> [How to complete this task]
Go through the data below and copy each line where the word "ptState" occurs.
BEGIN Given information
/-! ## Sequences (R407) -/

def PartSt.seq (x : PartSt) (id : Nat) : Option Seq := x.seqs.find? fun q => decide (q.seqid = id)
def State.seqOf (s : State) (p id : Nat) : Option Seq := (s.part p).bind fun x => x.seq id
def State.putSeq (s : State) (p : Nat) (q : Seq) : State :=
  s.modPart p fun x => { x with seqs := if (x.seq q.seqid).isSome then x.seqs.map fun y => if y.seqid = q.seqid then q else y else x.seqs ++ [q] }
def State.dropSeq (s : State) (p id : Nat) : State := s.modPart p fun x => { x with seqs := x.seqs.filter fun y => decide (y.seqid ≠ id) }

/-- The sequence holds a slot. -/
def Seq.slotted (q : Seq) : Bool := decide (q.mode = .active ∨ q.mode = .idle ∨ q.mode = .pausing)
def PartSt.freeSlot (x : PartSt) : Option Nat := (List.range 4096).find? fun n => !x.seqs.any fun q => q.slotted && decide (q.slot = n)

/-- Items are consumed: the partition exists and is enabled, no step is in flight, and the ledger and its keep have room
(R405, R429, R501). -/
def State.takesItems (s : State) (p : Nat) : Bool :=
  match s.part p with
  | none => false
  | some x => s.flag (R.PT_CTL p) F.PT_CTL_EN && !x.running && decide (x.held.length < 65536) && decide (s.keepCount < 131072)

/-- The maximum committed length (R409). -/
def maxLen : Nat := 2097152

/-! ## A sequence's pages (R239, R415) -/

/-- The pages of the run bases in the sequence's page table that stand in the tier map. -/
def State.seqPages (s : State) (p slot clen : Nat) : List Nat :=
  match (s.slotEntries p slot).head? with
  | none => []
  | some t =>
    let pptr := s.loftNum t.1 (t.2 + 19) 3
    (List.range (ceilDiv clen (max 1 (Config.kvBlock p)))).flatMap fun b =>
      let v := s.loftNum t.1 (pptr + 8 * b) 8
      if v % 2 = 0 then []
      else
        match s.localOff (v / 65536 * 65536) with
        | none => []
        | some o => ((List.range (Config.kvRun p)).map fun i => o / 65536 + i).filter fun pg => decide ((s.mapEnt pg).st ≠ .absent)

/-- A sequence's pages freed. -/
def State.freePages (s : State) (p : Nat) (pgs : List Nat) : State :=
  s.each pgs fun s pg =>
    match s.locate p (pg * 65536) with
    | some u => s.freePage p u.rgn pg
    | none => s

def State.pagesOfSeq (s : State) (p : Nat) (q : Seq) : List Nat := if q.slotted then s.seqPages p q.slot q.clen else q.pages

/-- The sequence ended: its pages are freed and it is gone. -/
def State.endSeq (s : State) (p : Nat) (q : Seq) : State := (s.freePages p (s.pagesOfSeq p q)).dropSeq p q.seqid

/-! ## Length tables and input areas (R268, R408, R410) -/

/-- SEQID, CLEN, TLEN, WGEN, AGEN and XL of the sequence's entry written in every table; the program's own fields stand. -/
def State.writeEntry (s : State) (p : Nat) (q : Seq) : State :=
  s.each (s.slotEntries p q.slot) fun s t =>
    (s.putLoftPart t.1 t.2 (leBytes 4 q.seqid ++ leBytes 4 q.clen ++ leBytes 4 q.tlen)).putLoftPart t.1 (t.2 + 25)
      (leBytes 2 q.wgen ++ leBytes 2 q.agen ++ leBytes 1 0x7F)

/-- Prompt tokens of the turn, the last emitted one included in an APPEND (R409). -/
def Seq.total (q : Seq) : Nat := q.plen + bit q.append
def Seq.prefill (q : Seq) : Bool := decide (q.fed < q.total)
/-- Query positions of the coming step. -/
def Seq.nextCnt (q : Seq) (pchunk : Nat) : Nat := if q.prefill then min pchunk (q.total - q.fed) else 1 + q.ndraft
def Seq.lastChunk (q : Seq) : Bool := decide (q.total ≤ q.fed + q.qcnt)

/-- The token at place `i` of the turn's prompt. -/
def State.promptTok (s : State) (p : Nat) (q : Seq) (i : Nat) : Nat :=
  if q.append ∧ i = 0 then q.lastTok else s.locNum p (q.paddr + 3 * (i - bit q.append)) 3

def State.area (s : State) (a : Nat) : Nat := s.fget a F.PT_INAREA_ADDR * 65536 % 2 ^ 48

/-- The input area of a slot. -/
def State.writeInput (s : State) (p gen : Nat) (q : Seq) : State :=
  let toks := if q.prefill then (List.range q.qcnt).map fun i => s.promptTok p q (q.fed + i) else [q.lastTok]
  let h := leBytes 2 toks.length ++ leBytes 2 q.aslot ++ leBytes 2 gen ++ leBytes 1 (bit q.prefill + 2 * bit (q.prefill && q.lastChunk)) ++
    leBytes 1 q.ndraft ++ leBytes 4 q.seqid ++ List.replicate 52 0
  s.stewPut p (s.area (R.PT_INAREA p) + q.slot * 0x4000) (h ++ toks.flatMap fun t => leBytes 3 t)

/-! ## Verdicts and the commit (R411, R412, R267) -/

structure Verdict where
  nq : Nat
  psn : Bool
  a : Nat
  d : List Nat
  m : List Nat
deriving DecidableEq, Repr

def State.verdict (s : State) (p slot : Nat) : Verdict :=
  let b := s.locBytes p (s.area (R.PT_VERDICT p) + 128 * slot) 128
  let n (o k : Nat) : Nat := itemNum b.1 o k
  { nq := n 0 2, psn := decide (n 2 1 % 2 = 1) || b.2, a := n 3 1, d := (List.range 16).map fun j => n (8 + 3 * j) 3,
    m := (List.range 17).map fun j => n (56 + 3 * j) 3 }

/-- The greatest i ≤ n with D_j = M_j for every j < i. -/
def acceptRun : Nat → List Nat → List Nat → Nat
  | 0, _, _ => 0
  | n + 1, x :: d, y :: m => if x = y then 1 + acceptRun n d m else 0
  | _ + 1, _, _ => 0

/-- The emitted tokens kept: up to the first STOP token, or to MAXTOK of the turn; with why the turn ends (bit 1 STOP, bit 5 MAXTOK). -/
def keepToks (stop : List Nat) (left : Nat) : List Nat → List Nat × Nat
  | [] => ([], 0)
  | t :: r =>
    if stop.contains t then ([t], 2 + (if left ≤ 1 then 32 else 0))
    else if left ≤ 1 then ([t], 32)
    else let x := keepToks stop (left - 1) r; (t :: x.1, x.2)

/-- What the end of a step does to a sequence: committed with its count, its tokens and why it ends; or failed with a cause. -/
inductive Fate where
  | commit (a : Nat) (toks : List Nat) (why : Nat)
  | fail (cause : Nat)
deriving DecidableEq, Repr

def seqFate (q : Seq) (v : Verdict) (gone lost : Bool) : Fate :=
  if lost then .fail lcPkgLost
  else if v.psn ∨ v.nq ≠ q.qcnt ∨ gone then .fail lcPoison
  else if q.prefill then
    if ¬ q.lastChunk then .commit (v.nq - 1) [] 0
    else let k := keepToks q.stop (q.maxtok - q.turn) [v.m.getD 0 0]; .commit (v.nq - 1) k.1 k.2
  else if q.vmode ∧ v.nq ≤ v.a then .fail lcMalformed
  else
    let a := if q.vmode then v.a else acceptRun (v.nq - 1) v.d v.m
    let k := keepToks q.stop (q.maxtok - q.turn) (v.d.take a ++ [v.m.getD a 0])
    .commit (if k.2 = 0 then a else k.1.length - 1) k.1 k.2

/-- The exit list of a slot after a commit (R245, R267, R300): records at or beyond the new length go, and an absent-policy exit records
each newly committed position. -/
def State.writeExits (s : State) (p slot old new : Nat) (lexit : Option Nat) : State :=
  s.each (s.slotEntries p slot) fun s t =>
    let x := s.loftNum t.1 (t.2 + 22) 3 % 2 ^ 22
    if x = 0 then s
    else
      let n := s.loftNum t.1 x 4 % 2 ^ 22
      let recs := ((List.range n).map fun i => s.loftNum t.1 (x + 4 + 4 * i) 4).filter fun r => decide (r % 2 ^ 22 < new)
      let more := match lexit with
        | some l => (List.range (new - old)).map fun i => (old + i) + l % 128 * 2 ^ 22
        | none => []
      let all := recs ++ more
      s.putLoftPart t.1 x (leBytes 4 all.length ++ all.flatMap fun r => leBytes 4 r)

def detailOf (q : Seq) : Nat := q.slot + q.turn * 2 ^ 16 + q.clen * 2 ^ 32

/-- One slot committed or failed at the end of its step: the sequence after it, its record entry, and its ledger record
(cause, detail) where its turn ends. -/
def State.commitSeq (s : State) (p : Nat) (q : Seq) : State × RecEnt × Option (Nat × Nat × Nat × Nat) :=
  let st := s.stepSt p
  let ex := st.exited.find? fun e => decide (e.1 = q.slot)
  let pf := if q.prefill then 8 else 0
  let xf := if ex.isSome then 16 else 0
  match seqFate q (s.verdict p q.slot) (st.gone.contains q.slot) (st.lost.contains q.slot) with
  | .fail c =>
    let q := { q with mode := .idle, tlen := q.clen, qcnt := 0 }
    ((s.putSeq p q).writeEntry p q, ⟨q.seqid, q.slot, 4 + pf + xf, [], q.clen, 0⟩, some (q.tag, q.kind, c, 0))
  | .commit a toks why =>
    let new := q.clen + a + 1
    let lexit := match ex with
      | some (_, l, 0) => some l
      | _ => none
    let s := s.writeExits p q.slot q.clen new lexit
    let q' : Seq :=
      { q with clen := new, tlen := new, fed := (if q.prefill then q.fed + q.qcnt else q.fed), turn := q.turn + toks.length, qcnt := 0,
               lastTok := (toks.getLast?).getD q.lastTok, mode := if why = 0 then .active else .idle }
    let fl := (if why = 0 then 0 else 1) + why + pf + xf
    ((s.putSeq p q').writeEntry p q', ⟨q'.seqid, q'.slot, fl, toks, new, a⟩,
      if why = 0 then none else some (q'.tag, q'.kind, 0, detailOf q'))

/-! ## Step records (R413, R414) -/

def RecEnt.bytes (e : RecEnt) : List Byte :=
  leBytes 4 e.seqid ++ leBytes 2 e.slot ++ leBytes 1 e.toks.length ++ leBytes 1 e.flags ++
    ((e.toks.flatMap fun t => leBytes 3 t) ++ List.replicate 51 0).take 51 ++ leBytes 3 (e.clen % 2 ^ 22) ++ leBytes 1 e.acc ++ [0]

def recHeader (step nseq part swap gen start dur npos : Nat) : List Byte :=
  leBytes 8 step ++ leBytes 2 nseq ++ leBytes 1 part ++ leBytes 1 swap ++ leBytes 2 gen ++ [0, 0] ++ leBytes 8 start ++ leBytes 4 dur ++
    leBytes 4 npos ++ List.replicate 32 0

/-- Sequences that run in the step in flight, in slot order. -/
def insSlot (q : Seq) : List Seq → List Seq
  | [] => [q]
  | x :: r => if q.slot < x.slot then q :: x :: r else x :: insSlot q r
def PartSt.ran (x : PartSt) : List Seq := (x.seqs.filter fun q => decide (0 < q.qcnt)).foldr insSlot []
def PartSt.actives (x : PartSt) : List Seq := x.seqs.filter fun q => decide (q.mode = .active)

/-- The step record written, element by element; its step is the next number. -/
def State.putRecord (s : State) (p : Nat) (x : PartSt) (es : List RecEnt) : State :=
  let n := s.fget (R.PT_STEP p) F.PT_STEP_STEP + 1
  let npos := (x.ran.map (·.qcnt)).foldl (· + ·) 0
  let h := recHeader n es.length p (bit x.stepSwap) x.stepGen x.stepAt (s.now - x.stepAt) npos
  let s := (s.ringPut p 4 h).each es fun s e => s.ringPut p 4 e.bytes
  s.fset (R.PT_STEP p) F.PT_STEP_STEP n

/-- The step controller is ready for the next step. -/
def State.clearStep (s : State) (p : Nat) : State :=
  s.modStep p fun x => { StepSt.idle with rows := x.rows, lastSlots := x.lastSlots, missing := x.missing }

/-- The ledger record of the step itself: in AUTO mode, or of the STEP item it ran for (R427). -/
def State.stepLedger (s : State) (p : Nat) (x : PartSt) (cause : Nat) : State :=
  let n := s.fget (R.PT_STEP p) F.PT_STEP_STEP
  match x.stepItem with
  | some t => s.ledger p t 7 cause (if cause = 0 then n else 0)
  | none => if s.flag (R.PT_CTL p) F.PT_CTL_AUTO then s.ledger p 0 7 cause (if cause = 0 then n else 0) else s

/-- R430 steps 1 and 2: the finished step committed, its record written, then its ledger records. -/
def State.commitStep (s : State) (p : Nat) : State :=
  match s.part p with
  | none => s
  | some x =>
    if ¬ x.running then s
    else
      let r := x.ran.foldl (fun (a : State × List RecEnt × List (Nat × Nat × Nat × Nat)) q =>
        let c := a.1.commitSeq p q
        (c.1, a.2.1 ++ [c.2.1], a.2.2 ++ c.2.2.toList)) (s, [], [])
      let s := r.1.putRecord p x r.2.1
      let s := s.each r.2.2 fun s l => s.ledger p l.1 l.2.1 l.2.2.1 l.2.2.2
      let s := s.stepLedger p x 0
      let s := if x.stepSwap then
          let g := s.fget (R.PT_WGEN p) F.PT_WGEN_NEXT
          (s.fset (R.PT_WGEN p) F.PT_WGEN_CUR g).fset (R.PT_WGEN p) F.PT_WGEN_NEXT 0
        else s
      let s := if s.ptState p = 1 ∨ s.ptState p = 3 then s.fset (R.PT_CTL p) F.PT_CTL_STATE 0 else s
      (s.modPart p fun y => { y with running := false, stepSwap := false, stepItem := none }).clearStep p

/-! ## Turns: START, APPEND, CANCEL (R408, R409, R417, R430) -/

/-- Frames of Bay quota that the partition has left. -/
def State.kvRoom (s : State) (p : Nat) : Nat :=
  (s.memDies.map fun m => s.fget (R.TQ_QUOTA (24 + m) p) F.TQ_QUOTA_QUOTA - s.quotaUsed (24 + m) p).foldl (· + ·) 0

def stopsOf (b : List Byte) : List Nat := ((List.range 4).map fun i => itemNum b (28 + 3 * i) 3).filter fun t => decide (t ≠ 0xFFFFFF)

def State.admitted (s : State) (p : Nat) : State :=
  (s.modPart p fun x => { x with admitted := x.admitted + 1 }).dieCnt 31 (R.PT_CNT0 p) F.PT_CNT0_ADMITTED 1

/-- Admissions are left for this boundary, and the partition is not FAILED (R405, R515). -/
def State.mayAdmit (s : State) (p : Nat) : Bool :=
  match s.part p with
  | none => false
  | some x => decide (x.admitted < max 1 (s.fget (R.PT_SERVE p) F.PT_SERVE_ADMIT)) && decide (s.ptState p ≠ 5)

/-- A record written for an item consumed with no further effect. -/
def State.failItem (s : State) (p r : Nat) (b : List Byte) (cause : Nat) : State := (s.consumeItem p r).ledger p (itemTag b) (itemOp b) cause 0

def State.itemStart (s : State) (p r : Nat) (b : List Byte) : State :=
  match s.part p with
  | none => s
  | some x =>
    let id := itemSeq b
    let ad := itemNum b 27 1
    let pin : Option (Nat × Nat) := if ad = 255 then some (0xFFFF, 0) else spGet (fun _ => none) x.ids ad
    if ¬ s.mayAdmit p then s
    else if (x.seq id).any fun q => decide (q.mode ≠ .expired) then s.failItem p r b lcMalformed
    else
      match pin with
      | none => s.failItem p r b lcAdapter
      | some (aslot, agen) =>
        match x.freeSlot with
        | none => s
        | some slot =>
          if s.kvRoom p < (Config.promptFrames p (itemNum b 12 4)).toNat then s
          else
            let q : Seq :=
              { seqid := id, mode := .active, slot := slot, clen := 0, tlen := 0, wgen := s.fget (R.PT_WGEN p) F.PT_WGEN_CUR,
                agen := agen, aslot := aslot, strict := decide (itemNum b 1 1 % 2 = 1), vmode := decide (2 ≤ itemNum b 1 1), append := false,
                plen := itemNum b 12 4, paddr := itemNum b 16 8, fed := 0, maxtok := itemNum b 24 2, ndraft := itemNum b 26 1,
                stop := stopsOf b, lastTok := 0, turn := 0, tag := itemTag b, kind := 1, qcnt := 0, pages := [], expiry := 0, ttl := 0, tier := 0 }
            let s := (((s.consumeItem p r).dropSeq p id).putSeq p q).admitted p
            s.writeEntry p q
END Given information
> [Solution]
      let s := if s.ptState p = 1 ∨ s.ptState p = 3 then s.fset (R.PT_CTL p) F.PT_CTL_STATE 0 else s
  | some x => decide (x.admitted < max 1 (s.fget (R.PT_SERVE p) F.PT_SERVE_ADMIT)) && decide (s.ptState p ≠ 5)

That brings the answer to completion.